DESCRIPTION OF THE TASK:
Starting at the top of the entries below, set down each line exactly as written, and stop after the line containing "with aPc := pc".

GIVEN RECORDS:
-- ==== Sys2Proof/Machine/Operands.lean ====
section
/-! DEFINITION. The weave that acts and its registers as the instructions name them: scalar registers with their hard-wired
and banked numbers (R48, R251), the fragment's mask (R42), lane registers, predicates and index registers under the mask
(R50), operand patterns (R58), coordinates (R8, R337), and the four queues (R53 to R55). -/

namespace Sys2Proof

/-- The stream of a strand. -/
def Strand.stream : Strand → Stream
  | .a => .a
  | .c _ => .c

/-- The split-table entry of a strand; 0 for the A-stream. -/
def Strand.entry : Strand → Nat
  | .a => 0
  | .c e => e

end Sys2Proof

namespace Sys2Proof.Machine

/-! ### The weave -/

/-- A resident weave. -/
def State.weave? (s : State) (id : WeaveId) : Option Weave := s.weaves.find? fun w => w.id = id

/-- A resident weave changed. -/
def State.onWeave (s : State) (id : WeaveId) (f : Weave → Weave) : State :=
  { s with weaves := s.weaves.map fun w => if w.id = id then f w else w }

/-- The acting weave changed. -/
def State.onMe (s : State) (f : Weave → Weave) : State := s.onWeave s.cur.weave f

/-- A free split-table entry (R40). -/
def SplitEntry.empty : SplitEntry := ⟨.free, 0, 0, 0, none, none, false⟩

/-- Whether an entry is a fragment. -/
def SplitEntry.isFragment (x : SplitEntry) : Bool := x.kind = .ready || x.kind = .parked || x.kind = .waiting

/-- Entry e of a weave's split table. -/
def Weave.entry (w : Weave) (e : Nat) : SplitEntry := (w.split[e]?).getD SplitEntry.empty

/-- Entry e of a weave's split table written. -/
def Weave.setEntry (w : Weave) (e : Nat) (x : SplitEntry) : Weave := { w with split := w.split.setIfInBounds e x }

/-- The mode of a strand (R102). -/
def Weave.mode (w : Weave) : Strand → Mode
  | .a => w.aMode
  | .c _ => w.cMode

/-- The mode of a strand set. -/
def Weave.setMode (w : Weave) (st : Strand) (m : Mode) : Weave :=
  match st with
  | .a => { w with aMode := m }
  | .c _ => { w with cMode := m }

/-- The PC of a strand (R89, R40). -/
def Weave.pc (w : Weave) : Strand → BitVec 32
  | .a => w.aPc
  | .c e => (w.entry e).addr

/-- The PC of a strand set. -/
def Weave.setPc (w : Weave) (st : Strand) (pc : BitVec 32) : Weave :=
  match st with
  | .a => { w with aPc := pc }
  | .c e => w.setEntry e { w.entry e with addr := pc }

/-- ACT: the active lanes of a strand; the A-stream has none, and its faulters' masks are zero (R105). -/
def Weave.act (w : Weave) : Strand → LaneMask
  | .a => 0
  | .c e => (w.entry e).mask

/-- The MDEF of a strand (R61). -/
def Weave.mdef (w : Weave) : Strand → DWord
  | .a => w.mdefA
  | .c _ => w.mdefC

/-- The partition and the function of a weave, from its CTXID (R62). -/
def Weave.partition (w : Weave) : Nat := bits w.ctxid.toNat 8 4
def Weave.function (w : Weave) : Nat := bits w.ctxid.toNat 0 8

/-! ### Scalar registers -/

/-- EM0 to EM2 as a strand's fragment reads them (R42, R48). -/
def Weave.em (w : Weave) (e k : Nat) : DWord := ((w.entry e).mask.extractLsb' (32 * k) 32).setWidth 64

/-- 32 lanes of a mask replaced. -/
def setWord (m : LaneMask) (k : Nat) (x : Word) : LaneMask :=
  maskOf fun l => if l / 32 = k then x.getLsbD (l % 32) else m.getLsbD l

/-- A scalar register as the strand's stream reads it: a0 and s0 read zero (R48), EM0 to EM2 are the fragment's mask
(R42), and a56 to a63 and s20 to s27 name the supervisor bank in supervisor mode (R251). -/
def Weave.scal (w : Weave) (st : Strand) (n : Nat) : DWord :=
  match st with
  | .a =>
    if n = 0 then 0
    else if 56 ≤ n && w.aMode = .supervisor then (w.aBank[n - 56]?).getD 0
    else (w.aRegs[n]?).getD 0
  | .c e =>
    if n = 0 then 0
    else if 29 ≤ n then w.em e (n - 29)
    else if 20 ≤ n && n < 28 && w.cMode = .supervisor then (w.sBank[n - 20]?).getD 0
    else (w.sRegs[n]?).getD 0

/-- A scalar register written as the strand's stream writes it. A write to EM0 to EM2 sets that part of the fragment's
mask to the value AND its owned lanes (R42). -/
def Weave.setScal (w : Weave) (st : Strand) (n : Nat) (x : DWord) : Weave :=
  match st with
  | .a =>
    if n = 0 then w
    else if 56 ≤ n && w.aMode = .supervisor then { w with aBank := w.aBank.setIfInBounds (n - 56) x }
    else { w with aRegs := w.aRegs.setIfInBounds n x }
  | .c e =>
    if n = 0 then w
    else if 29 ≤ n then
      let y := w.entry e
      w.setEntry e { y with mask := setWord y.mask (n - 29) (x.setWidth 32 &&& y.owned.extractLsb' (32 * (n - 29)) 32) }
    else if 20 ≤ n && n < 28 && w.cMode = .supervisor then { w with sBank := w.sBank.setIfInBounds (n - 20) x }
    else { w with sRegs := w.sRegs.setIfInBounds n x }

/-- The register that a number names for the strand's stream now, the supervisor bank as 64 to 71 (R251): what a result
in flight keeps, since the mode may change before it returns. -/
def Weave.physical (w : Weave) (st : Strand) (n : Nat) : Nat :=
  match st with
  | .a => if 56 ≤ n && w.aMode = .supervisor then n + 8 else n
  | .c _ => if 20 ≤ n && n < 28 && w.cMode = .supervisor then n + 44 else n

/-- A register written by what `physical` gave. -/
def Weave.setPhysical (w : Weave) (st : Strand) (n : Nat) (x : DWord) : Weave :=
  match st with
  | .a =>
    if n = 0 then w
    else if 64 ≤ n then { w with aBank := w.aBank.setIfInBounds (n - 64) x }
    else { w with aRegs := w.aRegs.setIfInBounds n x }
  | .c _ =>
    if 64 ≤ n then { w with sBank := w.sBank.setIfInBounds (n - 64) x }
    else if 29 ≤ n then w.setScal st n x
    else if n = 0 then w
    else { w with sRegs := w.sRegs.setIfInBounds n x }

/-! ### Lane registers, predicates, index registers -/

/-- A lane register of zeros. -/
def LaneReg.zero : LaneReg := .replicate 96 0

/-- Lane register n. -/
def Weave.lane (w : Weave) (n : Nat) : LaneReg := w.vRegs.getD n LaneReg.zero

/-- A lane register with the lanes of a mask replaced (R50). -/
def blend (m : LaneMask) (f : Nat → Word) (old : LaneReg) : LaneReg :=
  mkLanes fun l => if m.getLsbD l then f l else laneAt old l

/-- Lane register n written in the lanes of a mask. -/
def Weave.setLanes (w : Weave) (n : Nat) (m : LaneMask) (f : Nat → Word) : Weave :=
  { w with vRegs := updateAt (blend m f) n w.vRegs }

/-- Predicate k; p7 reads all ones (R48). -/
def Weave.pred (w : Weave) (k : Nat) : LaneMask :=
  if k = 7 then BitVec.allOnes 96 else (w.pRegs[k]?).getD 0

/-- Predicate k written in the lanes of a mask; a write to p7 is discarded (R48, R50). -/
def Weave.setPred (w : Weave) (k : Nat) (m : LaneMask) (p : LaneMask) : Weave :=
  if k = 7 then w else { w with pRegs := w.pRegs.setIfInBounds k ((p &&& m) ||| (w.pred k &&& ~~~m)) }

/-- Index register k (R51). -/
def Weave.xreg (w : Weave) (k : Nat) : XReg := (w.xRegs[k]?).getD ⟨0, 0⟩

/-- The lane registers that the weave holds. -/
def Weave.nregs (w : Weave) : Nat := w.vRegs.length

/-! ### Patterns (R58) -/

/-- src(l) of R58; s1 is the scalar register that pattern 14 reads. -/
def patternSrc (p : Nat) (s1 : DWord) (l : Nat) : Nat :=
  let g := 8 * (l / 8)
  let t := l % 8
  match p with
  | 0 => l
  | 1 => l ^^^ 1
  | 2 => l ^^^ 2
  | 3 => l ^^^ 4
  | 4 => l ^^^ 8
  | 5 => l ^^^ 16
  | 6 => if 96 ≤ l ^^^ 32 then l else l ^^^ 32
  | 7 => g + (t + 7) % 8
  | 8 => g + (t + 1) % 8
  | 9 => 95 - l
  | 10 => 32 * (l / 32) + 31 - l % 32
  | 11 => g
  | 12 => 0
  | 13 => 95
  | _ => if (s1.toNat % 128) < 96 then s1.toNat % 128 else 0

/-- The b operand of a V-format word as lane l receives it. -/
def Weave.pat (w : Weave) (st : Strand) (p : BitVec 4) (b : Nat) (l : Nat) : Word :=
  laneAt (w.lane b) (patternSrc p.toNat (w.scal st 1) l)

/-! ### Places that instructions name -/

/-- What an instruction names as the place of an access: a byte or element offset, or four coordinates (R8, R95). -/
inductive Offset where
  | at' (o : DWord)
  | coords (c0 c1 c2 c3 : Nat)
deriving DecidableEq, Repr, Inhabited

/-- The place that an M-format word names (R337). -/
def Weave.offset (w : Weave) (st : Strand) (f : BitVec 1) (c : Nat) : Offset :=
  if f = 0 then .at' (w.scal st c)
  else
    let x := (w.scal st c).toNat
    let y := (w.scal st (c + 1)).toNat
    .coords (x / 2 ^ 32) (y / 2 ^ 32) (x % 2 ^ 32) (y % 2 ^ 32)

/-- The place field of a fault record (R248). -/
def Offset.place : Offset → BitVec 128
  | .at' o => BitVec.ofNat 128 (o.toNat % 2 ^ 48)
  | .coords c0 c1 c2 c3 => BitVec.ofNat 128 (c0 % 2 ^ 32 + 2 ^ 32 * (c1 % 2 ^ 32) + 2 ^ 64 * (c2 % 2 ^ 32) + 2 ^ 96 * (c3 % 2 ^ 32))

/-- The start offset of an access of an object, with whether a coordinate lies at or above its extent (R112, R8). -/
def Offset.start (o : Offset) (d? : Option ObjDesc) : Bool × Int :=
  match o, d? with
  | .at' x, _ => (false, x.toNat)
  | .coords c0 c1 c2 c3, some d =>
    let r := coordOffset d c0 c1 c2 c3
    (r.1, r.2)
  | .coords .., none => (false, 0)

/-! ### Queues (R53 to R55) -/

/-- Queue q of a weave. -/
def Weave.queue (w : Weave) (q : Nat) : Queue := (w.queues[q]?).getD ⟨0, [], 0⟩

/-- Queue q of a weave changed. -/
def Weave.onQueue (w : Weave) (q : Nat) (f : Queue → Queue) : Weave :=
  { w with queues := w.queues.setIfInBounds q (f (w.queue q)) }

/-- Whether a push has room (R54). -/
def Queue.hasRoom (q : Queue) : Bool := decide (q.entries.length < q.depth)

/-- The head, when its data are complete (R54). -/
def Queue.head? (q : Queue) : Option QEntry := q.entries.head?.bind fun e => if e.complete then some e else none

/-- The consecutive complete entries from the head (R55). -/
def Queue.completeFromHead (q : Queue) : Nat := (q.entries.takeWhile (·.complete)).length

/-- The first n entries removed; the next slot in turn becomes the head's. -/
def Queue.popMany (q : Queue) (n : Nat) : Queue := { q with entries := q.entries.drop n, head := (q.head + n) % q.depth }

/-- The head removed. -/
def Queue.pop (q : Queue) : Queue := q.popMany 1

/-- An entry reserved at the tail. -/
def Queue.push (q : Queue) (e : QEntry) : Queue := { q with entries := q.entries ++ [e] }

/-- An entry of a queue changed, by its reservation number. -/
def Queue.onEntry (q : Queue) (ticket : Nat) (f : QEntry → QEntry) : Queue :=
  { q with entries := q.entries.map fun e => if e.ticket = ticket then f e else e }

/-- The place of an entry in its queue (R248). -/
def Queue.indexOf (q : Queue) (ticket : Nat) : Nat := (q.entries.findIdx? fun e => e.ticket = ticket).getD 0

/-! ### Ports (R196 to R198) -/

/-- The port that a 3-bit code names. -/
def portOfCode (n : Nat) : Port :=
  match n with
  | 0 => .w
  | 1 => .e
  | 2 => .n
  | 3 => .s
  | _ => .d

/-- The code of a port. -/
def portCode : Port → Nat
  | .w => 0
  | .e => 1
  | .n => 2
  | .s => 3
  | .d => 4

/-- The inbound FIFO that a weave declared for a port. -/
def Weave.port? (w : Weave) (p : Port) : Option PortFifo := (w.ports.find? fun x => x.1 = p).map (·.2)

/-- An inbound FIFO changed. -/
def Weave.onPort (w : Weave) (p : Port) (f : PortFifo → PortFifo) : Weave :=
  { w with ports := w.ports.map fun x => if x.1 = p then (p, f x.2) else x }

end Sys2Proof.Machine
end

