/-- Whether the places of a lane reach the home slice: no copy nearer the core serves them (R121). -/
def State.sends (s : State) (core : Nat) (p : Place) : Bool :=
  let live := fun (h : Holder) => match s.lineAt h p.line with
    | some c => !s.lineStale c
    | none => false
  !(live (.l1 core) || live (.cluster (clusterOf core)) || ((s.nearHolder core p.line).map live).getD false)

/-- Whether an access performed at a level reaches the home slice: always at the home, a load's way on an L1 miss, else where
the cluster has no copy of the kind (R121, R161). -/
def State.levelSends (s : State) (core : Nat) (v : StoreLevel) (p : Place) : Bool :=
  match v with
  | .home => true
  | .l1 => s.sends core p
  | _ => !s.levelHeld core v p

/-- Whether a slot of the module's schedule names a partition, so that it can send on the shared paths (R153). -/
def State.maySend (s : State) (part : Nat) : Bool :=
  s.scheduleEntries.toList.any fun (e : BitVec 8) => e.getLsbD 4 && e.toNat % 16 = part

/-- Whether a release or an acquire of a scope by a core sends on the shared paths: dirty bytes of its L1 leave for the home, or for an L
copy that its cluster does not have, or L copies of the cluster end (R165). -/
def State.fenceSends (s : State) (core : Nat) (sc : Scope) : Bool :=
  let l := fun (line : Nat) => (s.lineAt (.cluster (clusterOf core)) line).any fun c => c.state = .l
  decide (2 ≤ sc.code) &&
    ((s.caches.any fun c => c.holder = .l1 core && decide (c.dirty ≠ 0) && !(sc = .cl && l c.line)) ||
      (decide (3 ≤ sc.code) && s.caches.any fun c => c.holder = .cluster (clusterOf core) && c.state = .l))

/-- Whether a release or an acquire waits for a slot of its partition (R153). -/
def State.fenceHeld (s : State) (part core : Nat) (sc : Scope) : Bool := s.fenceSends core sc && !s.maySend part

/-- The elements that the lanes of a test name, in lane order (R121). -/
def runOf (d : ObjDesc) (w : Nat) (ls : List LaneAt) (p : LaneAt → Bool) : List Nat :=
  (ls.filter p).flatMap fun l => (List.range (d.spanOf w)).map (l.off + ·)

/-- The poison cleared by a store of lanes that writes every byte of a line (R257). -/
def State.clearPoison (s : State) (ls : List LaneAt) : State := s.clearKeys (ls.flatMap fun l => l.places.map (·.home))

/-- The lanes of an access of scratchpad whose bytes are poisoned. -/
def State.spadBad (s : State) (g : Agent) (q : Req) : LaneMask :=
  q.lanes.foldl (fun (m : LaneMask) l =>
    if s.sramPoisoned g.core (g.spad l.2.2.toNat) q.width then m ||| (1 <<< l.1) else m) 0

/-! ### Loads -/

/-- What a load brings: the state after it, a value for each lane, the lanes whose data are poisoned, and the addresses. -/
structure Loaded where
  state : State
  values : List (Nat × Nat)
  bad : LaneMask
  lanesAt : List (Option Nat)
deriving DecidableEq, Repr

/-- The value a load gives a lane. -/
def Loaded.value (l : Loaded) (lane : Nat) : Nat := ((l.values.find? fun x => x.1 = lane).map (·.2)).getD 0

/-- Whether an order acquires, and whether it releases (R165). -/
def acquires (o : Order) : Bool := o = .acq || o = .ar || o = .sc
def releases (o : Order) : Bool := o = .rel || o = .ar || o = .sc

/-- What an acquire of a scope does on completion (R165, R243). -/
def State.acquire (s : State) (core : Nat) (sc : Scope) : State := (s.acquireFlips sc).acquireCaches core sc

/-- What a release of a scope does before it is performed (R165). -/
def State.release (s : State) (core : Nat) (sc : Scope) : State := s.releaseCaches core sc

/-- The view table of a weave changed. -/
def State.onViews (s : State) (id : WeaveId) (f : Vector ViewEntry 4 → Vector ViewEntry 4) : State :=
  s.onWeave id fun w => { w with views := f w.views }

/-- Some bits of a mask of 128. -/
def badBytes (m : BitVec 128) (i n : Nat) : Bool := (List.range n).any fun k => m.getLsbD (i + k)

/-- A view load of a lane (R191): none for an untagged line, else the version's bytes and whether they are poisoned. -/
def State.viewLane (s : State) (id : WeaveId) (g : Agent) (q : Req) (d : ObjDesc) (l : LaneAt) :
    Except Stop (State × Option (Nat × Bool)) :=
  let at' := d.byteAt l.off
  match s.member? g.part q.object (at' / 128) with
  | none => .ok (s, none)
  | some m =>
    match s.bundle? g.part m.handle, s.weave? id with
    | some b, some w =>
      match viewEntry w.views.toList m.handle b.committed with
      | none => .error (q.bundleFault .viewExpired (1 <<< l.lane) (heldView w.views.toList m.handle))
      | some (fresh, k, f) =>
        let s1 := if fresh then
            (s.onViews id fun v => v.setIfInBounds k ⟨BitVec.ofNat 32 m.handle, BitVec.ofNat 32 f, true, false, false⟩).acquire
              g.core .sp
          else s
        let s2 := s1.settleFor m f
        let m2 := (s2.member? g.part q.object (at' / 128)).getD m
        match m2.versionAt f with
        | none => .error (match q.bundleFault .viewExpired (1 <<< l.lane) f with
            | .fault i => .expired i [k]
            | other => other)
        | some n =>
          let v := s2.versionOf m2 n
          if s2.versionDown m2 n then .error (q.fault .farUnavail (1 <<< l.lane)) else
          .ok (s2, some (leNat ((v.data.drop (at' % 128)).take q.width), badBytes v.bad (at' % 128) q.width))
    | _, _ => .ok (s, none)

/-- View loads lane after lane: the state, in which an entry that one lane fills serves the next, what the lanes bring, and the stops of
those that fail. -/
structure Viewed where
  state : State
  values : List (Nat × Nat × Bool)
  fails : List (Nat × Stop)
deriving DecidableEq, Repr

/-- The next lane. -/
def Viewed.lane (x : Viewed) (id : WeaveId) (g : Agent) (q : Req) (d : ObjDesc) (l : LaneAt) : Viewed :=
  match x.state.viewLane id g q d l with
  | .ok (t, some v) => { x with state := t, values := x.values ++ [(l.lane, v)] }
  | .ok (t, none) => { x with state := t }
  | .error e => { x with fails := x.fails ++ [(l.lane, e)] }

/-- The entries that a stop marks expired, and whether it is VIEW_EXPIRED. -/
def Stop.marks : Stop → List Nat
  | .expired _ ks => ks
  | _ => []
def Stop.viewExpired : Stop → Bool
  | .fault i => i.cause = .viewExpired
  | .expired .. => true
  | _ => false

/-- The stop of a view load some of whose lanes fail (R191): VIEW_EXPIRED with the lanes that meet it, every entry without a version
marked; where no lane meets it the failure that arrives with the data. -/
def Viewed.stop (x : Viewed) (q : Req) : Option Stop :=
  let expired := x.fails.filter (·.2.viewExpired)
  let mine := if expired.isEmpty then x.fails else expired
  let mask := mine.foldl (fun (m : LaneMask) y => m ||| (1 <<< y.1)) 0
  mine.head?.map fun y => match y.2 with
    | .fault i => if expired.isEmpty then .fault { i with faulters := q.mask.getD mask }
        else .expired { i with faulters := q.viewMask.getD mask } (distinct (mine.flatMap (·.2.marks)))
    | .expired i _ => .expired { i with faulters := q.viewMask.getD mask } (distinct (mine.flatMap (·.2.marks)))
    | e => e

/-- The view loads of every lane, in lane order. -/
def State.viewLanes (s : State) (id : WeaveId) (g : Agent) (q : Req) (d : ObjDesc) (ls : List LaneAt) :
    Except Stop (State × List (Nat × Nat × Bool)) :=
  let x := ls.foldl (fun (x : Viewed) l => x.lane id g q d l) ⟨s, [], []⟩
  match x.stop q with
  | some e => .error e
  | none => .ok (x.state, x.values)

/-- A line that some place needs, made ready by a function; the first that its home refuses stops it. -/
def readyLines (f : State → Place → Except Stop State) (s : State) : List Place → Except Stop State
  | [] => .ok s
  | p :: r => match f s p with
    | .error e => .error e
    | .ok t => readyLines f t r

/-- Whether an access of the acting instruction is left for a later turn: a relaxed one, unbundled (R162; log 6). -/
def State.postpones (s : State) (a : Attrs) : Bool := s.cur.moment = .later && a.order = .rlx && !a.bundle

/-- The bytes that an access names: those of a core's SRAM under their keys, others by their homes. -/
def State.byteKeys (s : State) (g : Agent) (q : Req) : List Nat :=
  if q.space = .spd then q.lanes.flatMap fun l => (List.range q.width).map fun i => sramKey g.core (g.spad l.2.2.toNat + i)
  else match s.descOf g q with
    | none => []
    | some d => (s.lanesAt g q d).flatMap fun l => l.places.map (·.home)

/-- Whether an access of the acting stream shares a byte with an earlier one that has issued and is not yet performed; accesses of one
stream to one location keep their order (R163, R166). -/
def State.behind (s : State) (g : Agent) (q : Req) : Bool :=
  let before := fun (p : Pending) => match s.cur.moment with
    | .due id .. => decide (p.id < id)
    | _ => true
  s.pending.any fun p => p.issuer.weave = s.cur.weave && p.issuer.strand.stream = s.cur.strand.stream && before p &&
    (s.byteKeys (s.agentOf p.weave p.issuer.strand) p.req).any (s.byteKeys g q).contains

/-- The first address of each lane of an access of an object or of host memory. -/
def State.reqAddresses (s : State) (g : Agent) (q : Req) : List (Option Nat) :=
  if q.space = .spd then []
  else match s.descOf g q with
    | none => []
    | some d => addresses (s.lanesAt g q d)

/-- Whether some lane of an access lies in far memory. -/
def State.reqFar (s : State) (g : Agent) (q : Req) : Bool := (s.reqAddresses g q).any fun x => x.any isFar

/-- Whether a flight is the request of an access to far memory that is still to be performed. -/
def Dest.isAccept : Dest → Bool
  | .accept _ => true
  | _ => false

/-- The request of the access whose turn it is, if it went to far memory (R362, R158). -/
def State.awaiting (s : State) : Option Flight :=
  match s.cur.moment with
  | .due id _ _ => s.flights.find? fun f => f.id = id && f.dest.isAccept
  | _ => none

/-- Whether the access whose turn it is has been lost with a port that went down: it is never performed (R158). -/
def State.accessLost (s : State) : Bool := s.awaiting.any fun f => decide (f.lost ≠ 0)

/-- The lanes that lie behind a port that is down. A copy of such a line in a cache does not save a load: any access to an address of
the port is an access to it (DEDUCED, log 35). -/
def State.downLanes (s : State) (ls : List LaneAt) : LaneMask := lanesWhere ls fun l => l.places.any s.placeDown

/-- A load of lanes (R110, R148, R191), performed. -/
def State.loadObject (s : State) (id : WeaveId) (g : Agent) (a : Attrs) (q : Req) (d : ObjDesc) : Except Stop Loaded :=
  let ls := s.lanesAt g q d
  -- a view load of an untagged line is an ordinary one (R191)
  let tagged := a.view && ls.any fun l => (s.member? g.part q.object (d.byteAt l.off / 128)).isSome
  if s.accessLost then .error .stall
  else if s.downLanes ls ≠ 0 then .error (q.fault .farUnavail (s.downLanes ls))
  else if (ls.any fun l => l.places.any (·.busy)) || s.behind g q then .error .stall
  else if s.postpones a && !tagged then .error (.postpone q)
  else
    let s1 := s.walkAll g q ls
    match (if a.view then s1.viewLanes id g q d ls else .ok (s1, [])) with
    | .error e => .error e
    | .ok (s2, viewed) =>
      let seen := fun (l : LaneAt) => viewed.find? fun x => x.1 = l.lane
      let plain := ls.filter fun l => (seen l).isNone
      let sends := fun (l : LaneAt) => (seen l).isSome || l.places.any (s2.sends g.core)
      if (ls.any sends && !s2.maySend g.part) || (acquires a.order && s2.fenceHeld g.part g.core a.scope) then .error .stall
      else
        let s3 := s2.observeRun g.part q.object d (runOf d q.width ls sends)
        match readyLines (fun t p => t.loadLine g.core a false p) s3 (linePlaces (plain.flatMap (·.places))) with
        | .error e => .error e
        | .ok lines =>
          let s4 := lines.freshenHalves g.core (plain.flatMap (·.places))
          let values := plain.map fun l => (l.lane, joinPlaces (s4.seeByte g.core) l.places)
          let s5 := if acquires a.order then s4.acquire g.core a.scope else s4
          .ok ⟨s5, values ++ viewed.map fun x => (x.1, x.2.1),
            lanesWhere ls fun l => match seen l with
              | some x => x.2.2
              | none => l.places.any s.poisoned, addresses ls⟩

/-- The value of w bytes given one by one. -/
def bytesOf (f : Nat → Byte) (w : Nat) : Nat := leNat ((List.range w).map f)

TASK RESPONSE:
-- ==== Sys2Proof/Machine/Operands.lean ====
section
/-! DEFINITION. The weave that acts and its registers as the instructions name them: scalar registers with their hard-wired
and banked numbers (R48, R251), the fragment's mask (R42), lane registers, predicates and index registers under the mask
(R50), operand patterns (R58), coordinates (R8, R337), and the four queues (R53 to R55). -/

namespace Sys2Proof

/-- The stream of a strand. -/
def Strand.stream : Strand → Stream
  | .a => .a
  | .c _ => .c

/-- The split-table entry of a strand; 0 for the A-stream. -/
def Strand.entry : Strand → Nat
  | .a => 0
  | .c e => e

end Sys2Proof

namespace Sys2Proof.Machine

/-! ### The weave -/

/-- A resident weave. -/
def State.weave? (s : State) (id : WeaveId) : Option Weave := s.weaves.find? fun w => w.id = id

/-- A resident weave changed. -/
def State.onWeave (s : State) (id : WeaveId) (f : Weave → Weave) : State :=
  { s with weaves := s.weaves.map fun w => if w.id = id then f w else w }

/-- The acting weave changed. -/
def State.onMe (s : State) (f : Weave → Weave) : State := s.onWeave s.cur.weave f

/-- A free split-table entry (R40). -/
def SplitEntry.empty : SplitEntry := ⟨.free, 0, 0, 0, none, none, false⟩

/-- Whether an entry is a fragment. -/
def SplitEntry.isFragment (x : SplitEntry) : Bool := x.kind = .ready || x.kind = .parked || x.kind = .waiting

/-- Entry e of a weave's split table. -/
def Weave.entry (w : Weave) (e : Nat) : SplitEntry := (w.split[e]?).getD SplitEntry.empty

/-- Entry e of a weave's split table written. -/
def Weave.setEntry (w : Weave) (e : Nat) (x : SplitEntry) : Weave := { w with split := w.split.setIfInBounds e x }

/-- The mode of a strand (R102). -/
def Weave.mode (w : Weave) : Strand → Mode
  | .a => w.aMode
  | .c _ => w.cMode

/-- The mode of a strand set. -/
def Weave.setMode (w : Weave) (st : Strand) (m : Mode) : Weave :=
  match st with
  | .a => { w with aMode := m }
  | .c _ => { w with cMode := m }

/-- The PC of a strand (R89, R40). -/
def Weave.pc (w : Weave) : Strand → BitVec 32
  | .a => w.aPc
  | .c e => (w.entry e).addr

/-- The PC of a strand set. -/
def Weave.setPc (w : Weave) (st : Strand) (pc : BitVec 32) : Weave :=
  match st with
  | .a => { w with aPc := pc }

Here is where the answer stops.